Your task
Copy each line of the entries below that contains the string "lockT".

Dataset entries:
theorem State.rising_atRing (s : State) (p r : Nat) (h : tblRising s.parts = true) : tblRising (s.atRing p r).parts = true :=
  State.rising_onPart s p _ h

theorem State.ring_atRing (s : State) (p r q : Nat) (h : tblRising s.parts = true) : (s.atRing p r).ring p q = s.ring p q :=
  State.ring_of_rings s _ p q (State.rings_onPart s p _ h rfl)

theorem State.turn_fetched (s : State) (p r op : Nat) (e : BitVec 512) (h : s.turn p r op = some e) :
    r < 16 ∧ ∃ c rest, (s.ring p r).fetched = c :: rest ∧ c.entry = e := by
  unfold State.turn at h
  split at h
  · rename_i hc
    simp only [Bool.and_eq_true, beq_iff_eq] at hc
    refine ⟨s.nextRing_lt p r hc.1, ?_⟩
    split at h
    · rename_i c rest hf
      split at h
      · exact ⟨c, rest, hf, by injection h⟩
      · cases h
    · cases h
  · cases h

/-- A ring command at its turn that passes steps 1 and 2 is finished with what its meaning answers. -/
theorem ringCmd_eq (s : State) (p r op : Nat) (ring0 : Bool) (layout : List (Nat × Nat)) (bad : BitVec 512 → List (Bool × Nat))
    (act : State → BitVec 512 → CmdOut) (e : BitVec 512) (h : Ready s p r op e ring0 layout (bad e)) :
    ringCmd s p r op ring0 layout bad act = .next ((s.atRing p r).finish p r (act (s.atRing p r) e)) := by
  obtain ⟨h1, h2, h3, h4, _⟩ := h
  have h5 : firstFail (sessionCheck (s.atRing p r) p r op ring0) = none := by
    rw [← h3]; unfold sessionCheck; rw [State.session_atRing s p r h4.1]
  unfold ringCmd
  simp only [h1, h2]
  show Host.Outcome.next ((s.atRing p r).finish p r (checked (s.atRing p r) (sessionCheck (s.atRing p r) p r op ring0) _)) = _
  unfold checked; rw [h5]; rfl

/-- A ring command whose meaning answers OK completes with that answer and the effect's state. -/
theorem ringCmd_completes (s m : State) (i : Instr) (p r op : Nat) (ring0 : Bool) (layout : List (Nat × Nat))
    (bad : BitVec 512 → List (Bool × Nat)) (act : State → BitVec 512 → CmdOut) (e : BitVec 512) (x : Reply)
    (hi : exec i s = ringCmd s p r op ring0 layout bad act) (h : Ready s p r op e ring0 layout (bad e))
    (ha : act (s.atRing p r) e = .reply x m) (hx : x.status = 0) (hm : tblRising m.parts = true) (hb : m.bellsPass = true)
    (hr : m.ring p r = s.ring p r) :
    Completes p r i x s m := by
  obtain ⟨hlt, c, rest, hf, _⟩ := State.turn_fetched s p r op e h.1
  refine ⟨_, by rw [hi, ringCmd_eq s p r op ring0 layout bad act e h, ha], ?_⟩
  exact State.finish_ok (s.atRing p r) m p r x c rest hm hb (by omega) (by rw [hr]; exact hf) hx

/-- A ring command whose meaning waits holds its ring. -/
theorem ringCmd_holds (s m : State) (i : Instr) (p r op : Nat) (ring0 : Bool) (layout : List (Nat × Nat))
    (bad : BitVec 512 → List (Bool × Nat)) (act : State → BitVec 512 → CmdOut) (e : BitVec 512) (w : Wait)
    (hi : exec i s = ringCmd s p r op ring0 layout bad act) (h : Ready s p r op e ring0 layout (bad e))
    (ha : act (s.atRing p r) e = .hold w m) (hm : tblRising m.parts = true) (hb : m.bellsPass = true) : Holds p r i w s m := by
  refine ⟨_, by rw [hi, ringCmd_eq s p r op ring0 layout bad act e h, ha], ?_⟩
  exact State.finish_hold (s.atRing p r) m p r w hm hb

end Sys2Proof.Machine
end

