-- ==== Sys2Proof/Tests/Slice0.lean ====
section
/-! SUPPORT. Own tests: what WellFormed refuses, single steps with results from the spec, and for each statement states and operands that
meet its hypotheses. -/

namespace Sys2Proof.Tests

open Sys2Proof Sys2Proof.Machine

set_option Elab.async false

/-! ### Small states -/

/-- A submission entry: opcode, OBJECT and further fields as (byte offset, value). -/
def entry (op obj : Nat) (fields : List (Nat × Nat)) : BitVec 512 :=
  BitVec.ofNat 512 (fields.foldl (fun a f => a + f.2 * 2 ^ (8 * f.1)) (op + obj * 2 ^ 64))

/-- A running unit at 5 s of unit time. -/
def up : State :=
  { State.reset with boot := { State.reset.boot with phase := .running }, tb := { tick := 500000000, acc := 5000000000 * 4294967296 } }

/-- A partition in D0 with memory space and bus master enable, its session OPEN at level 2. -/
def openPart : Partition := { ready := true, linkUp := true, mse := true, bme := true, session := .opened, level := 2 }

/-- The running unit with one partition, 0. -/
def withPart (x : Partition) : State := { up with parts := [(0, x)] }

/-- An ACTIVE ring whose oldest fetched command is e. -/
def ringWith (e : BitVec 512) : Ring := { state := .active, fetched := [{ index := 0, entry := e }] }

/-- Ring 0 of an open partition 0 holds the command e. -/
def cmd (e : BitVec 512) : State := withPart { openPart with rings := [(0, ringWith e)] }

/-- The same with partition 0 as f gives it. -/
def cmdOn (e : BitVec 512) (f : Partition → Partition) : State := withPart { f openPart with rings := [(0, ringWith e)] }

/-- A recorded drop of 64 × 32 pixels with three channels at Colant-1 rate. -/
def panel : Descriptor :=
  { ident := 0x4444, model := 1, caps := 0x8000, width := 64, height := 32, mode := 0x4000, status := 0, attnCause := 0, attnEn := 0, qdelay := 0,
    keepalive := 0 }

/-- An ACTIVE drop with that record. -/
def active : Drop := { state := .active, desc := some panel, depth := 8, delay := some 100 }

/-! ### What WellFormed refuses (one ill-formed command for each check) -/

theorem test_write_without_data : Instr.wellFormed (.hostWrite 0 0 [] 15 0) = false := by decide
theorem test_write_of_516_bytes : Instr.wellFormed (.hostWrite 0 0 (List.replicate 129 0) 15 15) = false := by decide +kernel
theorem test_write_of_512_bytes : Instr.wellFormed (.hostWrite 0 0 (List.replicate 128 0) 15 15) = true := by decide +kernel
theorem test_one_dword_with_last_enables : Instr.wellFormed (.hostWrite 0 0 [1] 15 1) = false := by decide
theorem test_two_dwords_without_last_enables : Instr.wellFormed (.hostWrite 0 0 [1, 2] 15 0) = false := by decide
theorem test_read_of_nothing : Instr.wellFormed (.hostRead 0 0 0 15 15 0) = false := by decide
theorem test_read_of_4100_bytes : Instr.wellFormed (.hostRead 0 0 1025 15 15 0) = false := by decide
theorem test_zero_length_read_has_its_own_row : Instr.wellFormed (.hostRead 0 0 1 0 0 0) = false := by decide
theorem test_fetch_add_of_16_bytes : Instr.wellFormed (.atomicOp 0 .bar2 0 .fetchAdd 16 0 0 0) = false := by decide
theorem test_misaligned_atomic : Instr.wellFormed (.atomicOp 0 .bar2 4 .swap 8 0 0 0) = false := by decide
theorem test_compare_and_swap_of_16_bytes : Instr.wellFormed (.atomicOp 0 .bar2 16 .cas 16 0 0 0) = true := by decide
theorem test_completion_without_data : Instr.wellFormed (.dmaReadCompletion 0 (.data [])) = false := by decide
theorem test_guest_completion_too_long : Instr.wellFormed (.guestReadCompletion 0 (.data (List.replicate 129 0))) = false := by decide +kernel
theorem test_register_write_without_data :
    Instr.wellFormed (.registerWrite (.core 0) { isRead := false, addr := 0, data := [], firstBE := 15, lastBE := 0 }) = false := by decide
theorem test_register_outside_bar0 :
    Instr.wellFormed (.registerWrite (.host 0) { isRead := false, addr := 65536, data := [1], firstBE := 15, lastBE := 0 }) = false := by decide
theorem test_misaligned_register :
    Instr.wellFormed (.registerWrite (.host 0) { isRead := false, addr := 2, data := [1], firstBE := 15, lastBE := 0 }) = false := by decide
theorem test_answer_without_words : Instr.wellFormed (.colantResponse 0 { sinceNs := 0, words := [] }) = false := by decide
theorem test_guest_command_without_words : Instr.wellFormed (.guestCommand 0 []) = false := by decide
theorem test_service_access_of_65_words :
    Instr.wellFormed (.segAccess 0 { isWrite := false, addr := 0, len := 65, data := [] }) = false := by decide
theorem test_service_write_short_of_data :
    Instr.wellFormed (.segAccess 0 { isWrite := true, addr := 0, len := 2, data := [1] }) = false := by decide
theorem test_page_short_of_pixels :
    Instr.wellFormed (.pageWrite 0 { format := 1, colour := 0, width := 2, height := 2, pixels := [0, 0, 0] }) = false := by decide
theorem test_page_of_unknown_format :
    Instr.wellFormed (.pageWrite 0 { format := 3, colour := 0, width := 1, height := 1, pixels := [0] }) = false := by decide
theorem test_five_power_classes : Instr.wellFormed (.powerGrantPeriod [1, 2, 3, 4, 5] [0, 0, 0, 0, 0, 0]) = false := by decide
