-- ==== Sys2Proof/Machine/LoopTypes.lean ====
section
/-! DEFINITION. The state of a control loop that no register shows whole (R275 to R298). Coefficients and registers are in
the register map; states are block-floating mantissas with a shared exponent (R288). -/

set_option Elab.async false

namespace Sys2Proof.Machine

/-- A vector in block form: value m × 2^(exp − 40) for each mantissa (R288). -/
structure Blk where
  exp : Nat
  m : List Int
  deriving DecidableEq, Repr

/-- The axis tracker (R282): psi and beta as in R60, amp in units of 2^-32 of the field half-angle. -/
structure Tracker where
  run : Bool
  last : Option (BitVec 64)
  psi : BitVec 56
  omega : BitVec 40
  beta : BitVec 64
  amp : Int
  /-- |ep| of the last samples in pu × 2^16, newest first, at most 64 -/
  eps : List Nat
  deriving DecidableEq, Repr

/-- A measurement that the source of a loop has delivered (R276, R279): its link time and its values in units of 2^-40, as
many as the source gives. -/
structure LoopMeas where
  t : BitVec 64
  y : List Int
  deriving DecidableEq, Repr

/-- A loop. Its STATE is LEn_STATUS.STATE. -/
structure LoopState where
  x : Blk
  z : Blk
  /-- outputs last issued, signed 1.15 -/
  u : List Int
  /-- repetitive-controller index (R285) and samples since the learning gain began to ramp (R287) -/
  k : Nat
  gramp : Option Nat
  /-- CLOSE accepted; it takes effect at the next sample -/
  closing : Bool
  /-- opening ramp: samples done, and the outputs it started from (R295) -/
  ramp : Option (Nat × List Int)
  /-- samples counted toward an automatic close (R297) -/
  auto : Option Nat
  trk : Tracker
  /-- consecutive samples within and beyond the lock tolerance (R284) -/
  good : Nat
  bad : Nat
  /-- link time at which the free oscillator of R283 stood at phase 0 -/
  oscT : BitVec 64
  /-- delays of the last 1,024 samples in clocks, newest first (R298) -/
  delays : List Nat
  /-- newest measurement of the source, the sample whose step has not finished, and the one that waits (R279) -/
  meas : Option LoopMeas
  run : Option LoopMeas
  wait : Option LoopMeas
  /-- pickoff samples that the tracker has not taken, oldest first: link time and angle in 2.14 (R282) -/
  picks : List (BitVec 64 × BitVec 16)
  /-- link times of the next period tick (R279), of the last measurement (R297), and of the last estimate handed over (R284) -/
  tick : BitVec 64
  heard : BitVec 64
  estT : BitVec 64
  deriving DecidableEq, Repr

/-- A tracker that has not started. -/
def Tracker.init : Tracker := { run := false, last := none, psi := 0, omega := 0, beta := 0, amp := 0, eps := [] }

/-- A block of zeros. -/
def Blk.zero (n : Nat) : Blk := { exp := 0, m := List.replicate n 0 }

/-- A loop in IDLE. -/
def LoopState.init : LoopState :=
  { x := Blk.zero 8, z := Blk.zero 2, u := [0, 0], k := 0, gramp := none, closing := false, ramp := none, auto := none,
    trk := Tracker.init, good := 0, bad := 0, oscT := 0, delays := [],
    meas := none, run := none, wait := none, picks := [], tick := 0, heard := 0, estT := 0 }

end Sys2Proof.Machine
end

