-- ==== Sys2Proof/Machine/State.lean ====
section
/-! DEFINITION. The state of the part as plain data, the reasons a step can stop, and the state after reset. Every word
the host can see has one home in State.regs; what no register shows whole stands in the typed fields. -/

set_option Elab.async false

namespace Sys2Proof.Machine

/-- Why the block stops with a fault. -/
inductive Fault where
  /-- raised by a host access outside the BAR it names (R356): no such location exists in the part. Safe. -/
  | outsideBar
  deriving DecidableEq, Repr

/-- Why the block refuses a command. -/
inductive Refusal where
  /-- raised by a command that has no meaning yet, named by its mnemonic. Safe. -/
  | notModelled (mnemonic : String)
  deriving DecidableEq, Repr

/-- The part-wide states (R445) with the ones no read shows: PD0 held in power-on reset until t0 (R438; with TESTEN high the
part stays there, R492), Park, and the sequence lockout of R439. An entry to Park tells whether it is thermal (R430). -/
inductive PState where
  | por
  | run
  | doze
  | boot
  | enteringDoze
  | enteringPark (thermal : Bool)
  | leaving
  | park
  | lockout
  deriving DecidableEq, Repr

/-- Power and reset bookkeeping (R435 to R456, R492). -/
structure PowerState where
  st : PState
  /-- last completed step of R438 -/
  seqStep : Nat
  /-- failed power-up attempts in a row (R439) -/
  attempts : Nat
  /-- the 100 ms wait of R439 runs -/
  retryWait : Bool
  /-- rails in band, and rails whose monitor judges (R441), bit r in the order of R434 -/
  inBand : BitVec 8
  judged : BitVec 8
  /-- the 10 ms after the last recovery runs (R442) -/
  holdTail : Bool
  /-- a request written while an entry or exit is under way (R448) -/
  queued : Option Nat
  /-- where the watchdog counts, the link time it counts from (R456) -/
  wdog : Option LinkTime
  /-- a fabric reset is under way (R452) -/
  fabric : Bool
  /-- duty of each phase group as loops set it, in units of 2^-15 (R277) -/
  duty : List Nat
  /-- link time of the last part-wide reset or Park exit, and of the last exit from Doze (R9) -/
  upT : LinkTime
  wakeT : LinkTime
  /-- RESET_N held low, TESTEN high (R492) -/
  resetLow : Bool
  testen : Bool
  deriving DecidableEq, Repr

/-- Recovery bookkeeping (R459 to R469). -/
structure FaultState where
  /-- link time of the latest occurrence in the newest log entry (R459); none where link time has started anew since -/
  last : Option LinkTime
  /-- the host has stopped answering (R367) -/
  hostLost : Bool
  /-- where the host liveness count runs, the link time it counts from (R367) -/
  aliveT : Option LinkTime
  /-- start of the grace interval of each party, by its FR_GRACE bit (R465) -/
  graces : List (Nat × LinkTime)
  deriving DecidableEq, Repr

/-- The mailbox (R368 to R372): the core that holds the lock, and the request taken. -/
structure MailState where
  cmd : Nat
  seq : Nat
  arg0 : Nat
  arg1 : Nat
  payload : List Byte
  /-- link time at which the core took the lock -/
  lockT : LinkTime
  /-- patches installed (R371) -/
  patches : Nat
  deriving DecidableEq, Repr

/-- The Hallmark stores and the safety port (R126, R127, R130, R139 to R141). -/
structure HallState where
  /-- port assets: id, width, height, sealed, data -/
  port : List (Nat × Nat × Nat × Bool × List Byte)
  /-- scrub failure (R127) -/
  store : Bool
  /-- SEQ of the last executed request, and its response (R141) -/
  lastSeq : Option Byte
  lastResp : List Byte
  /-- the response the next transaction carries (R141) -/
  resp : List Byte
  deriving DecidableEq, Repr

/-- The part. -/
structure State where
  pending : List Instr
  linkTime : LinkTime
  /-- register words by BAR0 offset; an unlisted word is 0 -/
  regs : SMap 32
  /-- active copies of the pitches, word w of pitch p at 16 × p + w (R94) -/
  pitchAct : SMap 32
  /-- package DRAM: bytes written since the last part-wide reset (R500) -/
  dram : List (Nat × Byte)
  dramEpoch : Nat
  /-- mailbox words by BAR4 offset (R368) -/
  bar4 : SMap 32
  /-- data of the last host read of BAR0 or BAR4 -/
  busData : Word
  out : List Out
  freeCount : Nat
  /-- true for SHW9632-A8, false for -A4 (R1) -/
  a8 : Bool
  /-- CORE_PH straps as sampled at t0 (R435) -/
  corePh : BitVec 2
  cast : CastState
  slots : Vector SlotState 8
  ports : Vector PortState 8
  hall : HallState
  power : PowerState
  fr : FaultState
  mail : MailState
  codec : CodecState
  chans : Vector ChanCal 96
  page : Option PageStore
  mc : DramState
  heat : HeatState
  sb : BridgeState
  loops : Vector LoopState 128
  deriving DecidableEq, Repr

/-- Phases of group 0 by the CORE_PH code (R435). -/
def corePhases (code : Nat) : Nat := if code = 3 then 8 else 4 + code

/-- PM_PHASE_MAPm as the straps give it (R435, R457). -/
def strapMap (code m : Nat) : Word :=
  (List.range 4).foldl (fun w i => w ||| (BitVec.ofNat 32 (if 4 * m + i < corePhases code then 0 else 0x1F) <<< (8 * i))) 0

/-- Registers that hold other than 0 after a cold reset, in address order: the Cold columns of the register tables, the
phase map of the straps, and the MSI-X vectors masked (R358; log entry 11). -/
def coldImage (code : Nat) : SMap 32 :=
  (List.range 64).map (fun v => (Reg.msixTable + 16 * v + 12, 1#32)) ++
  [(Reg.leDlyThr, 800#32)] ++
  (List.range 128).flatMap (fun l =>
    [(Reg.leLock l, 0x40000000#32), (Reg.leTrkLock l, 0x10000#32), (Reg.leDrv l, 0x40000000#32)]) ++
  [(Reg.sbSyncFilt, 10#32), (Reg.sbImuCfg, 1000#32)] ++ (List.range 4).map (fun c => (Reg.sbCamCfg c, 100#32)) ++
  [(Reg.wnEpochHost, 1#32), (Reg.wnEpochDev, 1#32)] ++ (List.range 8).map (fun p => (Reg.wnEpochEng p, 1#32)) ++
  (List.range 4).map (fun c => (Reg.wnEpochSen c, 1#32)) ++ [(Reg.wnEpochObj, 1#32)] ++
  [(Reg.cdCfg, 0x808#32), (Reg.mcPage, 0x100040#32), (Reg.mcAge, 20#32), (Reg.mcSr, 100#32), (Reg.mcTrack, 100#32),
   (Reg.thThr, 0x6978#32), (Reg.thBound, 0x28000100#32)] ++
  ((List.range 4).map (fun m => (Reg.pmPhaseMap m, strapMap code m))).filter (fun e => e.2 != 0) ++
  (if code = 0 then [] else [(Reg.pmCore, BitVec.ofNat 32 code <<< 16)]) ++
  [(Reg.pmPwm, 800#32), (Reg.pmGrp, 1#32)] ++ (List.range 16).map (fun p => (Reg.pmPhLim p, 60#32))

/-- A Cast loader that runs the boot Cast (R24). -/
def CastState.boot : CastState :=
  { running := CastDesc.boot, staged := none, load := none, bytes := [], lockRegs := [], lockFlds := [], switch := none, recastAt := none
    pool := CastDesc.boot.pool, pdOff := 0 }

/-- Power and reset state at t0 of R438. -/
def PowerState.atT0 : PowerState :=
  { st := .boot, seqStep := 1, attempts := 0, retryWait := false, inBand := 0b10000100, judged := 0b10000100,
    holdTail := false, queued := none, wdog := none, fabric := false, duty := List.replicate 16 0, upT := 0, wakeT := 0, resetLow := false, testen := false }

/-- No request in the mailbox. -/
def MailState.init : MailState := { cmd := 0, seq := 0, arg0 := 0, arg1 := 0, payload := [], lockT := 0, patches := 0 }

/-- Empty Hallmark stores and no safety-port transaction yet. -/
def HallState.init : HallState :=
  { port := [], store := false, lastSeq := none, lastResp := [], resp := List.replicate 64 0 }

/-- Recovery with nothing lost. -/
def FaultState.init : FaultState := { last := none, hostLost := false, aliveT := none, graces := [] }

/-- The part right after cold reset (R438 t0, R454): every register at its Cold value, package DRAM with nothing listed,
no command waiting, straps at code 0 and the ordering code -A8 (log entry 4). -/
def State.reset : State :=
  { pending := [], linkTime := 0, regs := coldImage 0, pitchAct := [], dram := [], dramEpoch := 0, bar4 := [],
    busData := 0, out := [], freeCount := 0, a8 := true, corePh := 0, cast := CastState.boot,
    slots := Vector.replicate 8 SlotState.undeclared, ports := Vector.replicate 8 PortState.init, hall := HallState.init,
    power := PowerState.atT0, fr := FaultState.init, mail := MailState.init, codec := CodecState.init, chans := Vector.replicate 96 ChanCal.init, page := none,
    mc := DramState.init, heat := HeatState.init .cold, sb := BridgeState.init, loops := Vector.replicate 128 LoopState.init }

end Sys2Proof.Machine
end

Task answer
  lockT : LinkTime
def MailState.init : MailState := { cmd := 0, seq := 0, arg0 := 0, arg1 := 0, payload := [], lockT := 0, patches := 0 }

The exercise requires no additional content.